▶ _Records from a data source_

+===+

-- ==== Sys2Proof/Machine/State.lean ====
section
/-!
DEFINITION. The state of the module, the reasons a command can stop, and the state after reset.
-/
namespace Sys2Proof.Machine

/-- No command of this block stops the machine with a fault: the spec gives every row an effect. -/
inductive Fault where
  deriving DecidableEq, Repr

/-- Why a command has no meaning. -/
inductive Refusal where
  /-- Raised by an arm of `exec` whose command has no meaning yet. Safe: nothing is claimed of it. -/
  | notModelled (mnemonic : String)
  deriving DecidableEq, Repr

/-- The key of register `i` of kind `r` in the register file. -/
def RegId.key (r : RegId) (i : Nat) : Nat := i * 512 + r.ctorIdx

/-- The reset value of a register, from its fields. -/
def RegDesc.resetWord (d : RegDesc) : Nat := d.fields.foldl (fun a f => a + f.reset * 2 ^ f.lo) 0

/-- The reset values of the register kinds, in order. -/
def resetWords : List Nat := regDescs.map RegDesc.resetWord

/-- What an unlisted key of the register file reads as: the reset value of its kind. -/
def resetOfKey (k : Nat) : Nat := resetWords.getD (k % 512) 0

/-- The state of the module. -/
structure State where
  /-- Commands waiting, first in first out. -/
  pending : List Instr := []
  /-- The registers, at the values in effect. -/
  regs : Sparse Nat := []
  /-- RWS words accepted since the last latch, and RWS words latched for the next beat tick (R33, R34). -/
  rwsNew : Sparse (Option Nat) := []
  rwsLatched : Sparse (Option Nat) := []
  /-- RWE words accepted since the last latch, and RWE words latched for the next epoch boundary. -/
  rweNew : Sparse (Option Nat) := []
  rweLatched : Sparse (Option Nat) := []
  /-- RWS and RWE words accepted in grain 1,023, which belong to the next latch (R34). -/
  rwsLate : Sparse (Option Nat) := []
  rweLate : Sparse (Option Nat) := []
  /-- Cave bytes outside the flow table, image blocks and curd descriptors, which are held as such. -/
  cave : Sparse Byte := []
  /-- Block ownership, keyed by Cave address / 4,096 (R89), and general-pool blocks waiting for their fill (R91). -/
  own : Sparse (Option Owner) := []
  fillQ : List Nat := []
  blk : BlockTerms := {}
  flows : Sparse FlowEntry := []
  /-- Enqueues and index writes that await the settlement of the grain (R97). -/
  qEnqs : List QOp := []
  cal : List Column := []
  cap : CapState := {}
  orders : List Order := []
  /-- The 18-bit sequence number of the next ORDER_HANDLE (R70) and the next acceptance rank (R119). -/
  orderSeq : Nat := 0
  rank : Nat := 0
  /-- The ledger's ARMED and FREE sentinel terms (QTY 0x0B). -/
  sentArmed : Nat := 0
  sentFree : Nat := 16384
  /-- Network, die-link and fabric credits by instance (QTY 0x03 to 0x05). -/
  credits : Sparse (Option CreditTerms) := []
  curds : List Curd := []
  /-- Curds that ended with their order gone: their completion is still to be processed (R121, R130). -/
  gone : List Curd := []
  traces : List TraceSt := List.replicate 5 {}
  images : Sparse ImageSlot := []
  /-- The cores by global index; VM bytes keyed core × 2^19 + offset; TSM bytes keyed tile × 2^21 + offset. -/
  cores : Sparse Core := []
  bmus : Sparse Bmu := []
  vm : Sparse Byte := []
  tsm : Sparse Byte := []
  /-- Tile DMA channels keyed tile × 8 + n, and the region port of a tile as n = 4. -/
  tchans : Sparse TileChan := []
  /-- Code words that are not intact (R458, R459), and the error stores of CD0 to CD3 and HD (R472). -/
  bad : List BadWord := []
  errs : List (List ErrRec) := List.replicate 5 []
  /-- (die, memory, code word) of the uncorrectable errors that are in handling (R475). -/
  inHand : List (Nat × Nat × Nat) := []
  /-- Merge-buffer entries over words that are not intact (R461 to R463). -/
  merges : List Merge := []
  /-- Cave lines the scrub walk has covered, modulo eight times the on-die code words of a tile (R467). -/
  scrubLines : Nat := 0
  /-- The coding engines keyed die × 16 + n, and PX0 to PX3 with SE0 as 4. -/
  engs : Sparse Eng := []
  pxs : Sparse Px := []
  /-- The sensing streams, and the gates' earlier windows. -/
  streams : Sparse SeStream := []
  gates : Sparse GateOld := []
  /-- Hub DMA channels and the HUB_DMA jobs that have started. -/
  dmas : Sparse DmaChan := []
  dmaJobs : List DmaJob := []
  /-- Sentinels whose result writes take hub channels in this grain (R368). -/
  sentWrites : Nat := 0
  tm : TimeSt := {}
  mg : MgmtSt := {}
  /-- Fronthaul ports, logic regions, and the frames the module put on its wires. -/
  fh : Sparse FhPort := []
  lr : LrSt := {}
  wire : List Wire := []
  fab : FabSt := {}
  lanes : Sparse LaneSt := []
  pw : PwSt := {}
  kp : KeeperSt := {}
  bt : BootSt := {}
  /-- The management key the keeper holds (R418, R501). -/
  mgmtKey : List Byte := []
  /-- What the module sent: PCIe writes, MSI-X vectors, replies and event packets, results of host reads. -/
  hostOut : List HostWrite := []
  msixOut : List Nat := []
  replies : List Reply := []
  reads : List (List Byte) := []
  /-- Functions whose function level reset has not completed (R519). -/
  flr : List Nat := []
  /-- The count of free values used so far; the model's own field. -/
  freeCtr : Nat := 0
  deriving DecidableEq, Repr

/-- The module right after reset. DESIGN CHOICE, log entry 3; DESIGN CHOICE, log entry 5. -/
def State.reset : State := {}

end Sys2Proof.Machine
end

+===+

▶ _DIRECTIONS_
The entries above must be output exactly, with every line preserved.

▶ _REPLY_
-- ==== Sys2Proof/Machine/State.lean ====
section
/-!
DEFINITION. The state of the module, the reasons a command can stop, and the state after reset.
-/
namespace Sys2Proof.Machine

/-- No command of this block stops the machine with a fault: the spec gives every row an effect. -/
inductive Fault where
  deriving DecidableEq, Repr

/-- Why a command has no meaning. -/
inductive Refusal where
  /-- Raised by an arm of `exec` whose command has no meaning yet. Safe: nothing is claimed of it. -/
  | notModelled (mnemonic : String)
  deriving DecidableEq, Repr

/-- The key of register `i` of kind `r` in the register file. -/
def RegId.key (r : RegId) (i : Nat) : Nat := i * 512 + r.ctorIdx

/-- The reset value of a register, from its fields. -/
def RegDesc.resetWord (d : RegDesc) : Nat := d.fields.foldl (fun a f => a + f.reset * 2 ^ f.lo) 0

/-- The reset values of the register kinds, in order. -/
def resetWords : List Nat := regDescs.map RegDesc.resetWord

/-- What an unlisted key of the register file reads as: the reset value of its kind. -/
def resetOfKey (k : Nat) : Nat := resetWords.getD (k % 512) 0

/-- The state of the module. -/
structure State where
  /-- Commands waiting, first in first out. -/
  pending : List Instr := []
  /-- The registers, at the values in effect. -/
  regs : Sparse Nat := []
  /-- RWS words accepted since the last latch, and RWS words latched for the next beat tick (R33, R34). -/
  rwsNew : Sparse (Option Nat) := []
  rwsLatched : Sparse (Option Nat) := []
  /-- RWE words accepted since the last latch, and RWE words latched for the next epoch boundary. -/
  rweNew : Sparse (Option Nat) := []
  rweLatched : Sparse (Option Nat) := []
  /-- RWS and RWE words accepted in grain 1,023, which belong to the next latch (R34). -/
  rwsLate : Sparse (Option Nat) := []
  rweLate : Sparse (Option Nat) := []
  /-- Cave bytes outside the flow table, image blocks and curd descriptors, which are held as such. -/
  cave : Sparse Byte := []
  /-- Block ownership, keyed by Cave address / 4,096 (R89), and general-pool blocks waiting for their fill (R91). -/
  own : Sparse (Option Owner) := []
  fillQ : List Nat := []
  blk : BlockTerms := {}
  flows : Sparse FlowEntry := []
  /-- Enqueues and index writes that await the settlement of the grain (R97). -/
  qEnqs : List QOp := []
  cal : List Column := []
  cap : CapState := {}
  orders : List Order := []
  /-- The 18-bit sequence number of the next ORDER_HANDLE (R70) and the next acceptance rank (R119). -/
  orderSeq : Nat := 0
  rank : Nat := 0
  /-- The ledger's ARMED and FREE sentinel terms (QTY 0x0B). -/
  sentArmed : Nat := 0
  sentFree : Nat := 16384
  /-- Network, die-link and fabric credits by instance (QTY 0x03 to 0x05). -/
  credits : Sparse (Option CreditTerms) := []
  curds : List Curd := []
  /-- Curds that ended with their order gone: their completion is still to be processed (R121, R130). -/
  gone : List Curd := []
  traces : List TraceSt := List.replicate 5 {}
  images : Sparse ImageSlot := []
  /-- The cores by global index; VM bytes keyed core × 2^19 + offset; TSM bytes keyed tile × 2^21 + offset. -/
  cores : Sparse Core := []
  bmus : Sparse Bmu := []
  vm : Sparse Byte := []
  tsm : Sparse Byte := []
  /-- Tile DMA channels keyed tile × 8 + n, and the region port of a tile as n = 4. -/
  tchans : Sparse TileChan := []
  /-- Code words that are not intact (R458, R459), and the error stores of CD0 to CD3 and HD (R472). -/
  bad : List BadWord := []
  errs : List (List ErrRec) := List.replicate 5 []
  /-- (die, memory, code word) of the uncorrectable errors that are in handling (R475). -/
  inHand : List (Nat × Nat × Nat) := []
  /-- Merge-buffer entries over words that are not intact (R461 to R463). -/
  merges : List Merge := []
  /-- Cave lines the scrub walk has covered, modulo eight times the on-die code words of a tile (R467). -/
  scrubLines : Nat := 0
  /-- The coding engines keyed die × 16 + n, and PX0 to PX3 with SE0 as 4. -/
  engs : Sparse Eng := []
  pxs : Sparse Px := []
  /-- The sensing streams, and the gates' earlier windows. -/
  streams : Sparse SeStream := []
  gates : Sparse GateOld := []
  /-- Hub DMA channels and the HUB_DMA jobs that have started. -/
  dmas : Sparse DmaChan := []
  dmaJobs : List DmaJob := []
  /-- Sentinels whose result writes take hub channels in this grain (R368). -/
  sentWrites : Nat := 0
  tm : TimeSt := {}
  mg : MgmtSt := {}
  /-- Fronthaul ports, logic regions, and the frames the module put on its wires. -/
  fh : Sparse FhPort := []
  lr : LrSt := {}
  wire : List Wire := []
  fab : FabSt := {}
  lanes : Sparse LaneSt := []
  pw : PwSt := {}
  kp : KeeperSt := {}
  bt : BootSt := {}
  /-- The management key the keeper holds (R418, R501). -/
  mgmtKey : List Byte := []
  /-- What the module sent: PCIe writes, MSI-X vectors, replies and event packets, results of host reads. -/
  hostOut : List HostWrite := []
  msixOut : List Nat := []
  replies : List Reply := []
  reads : List (List Byte) := []
  /-- Functions whose function level reset has not completed (R519). -/
  flr : List Nat := []
  /-- The count of free values used so far; the model's own field. -/
  freeCtr : Nat := 0
  deriving DecidableEq, Repr

/-- The module right after reset. DESIGN CHOICE, log entry 3; DESIGN CHOICE, log entry 5. -/
def State.reset : State := {}

end Sys2Proof.Machine
end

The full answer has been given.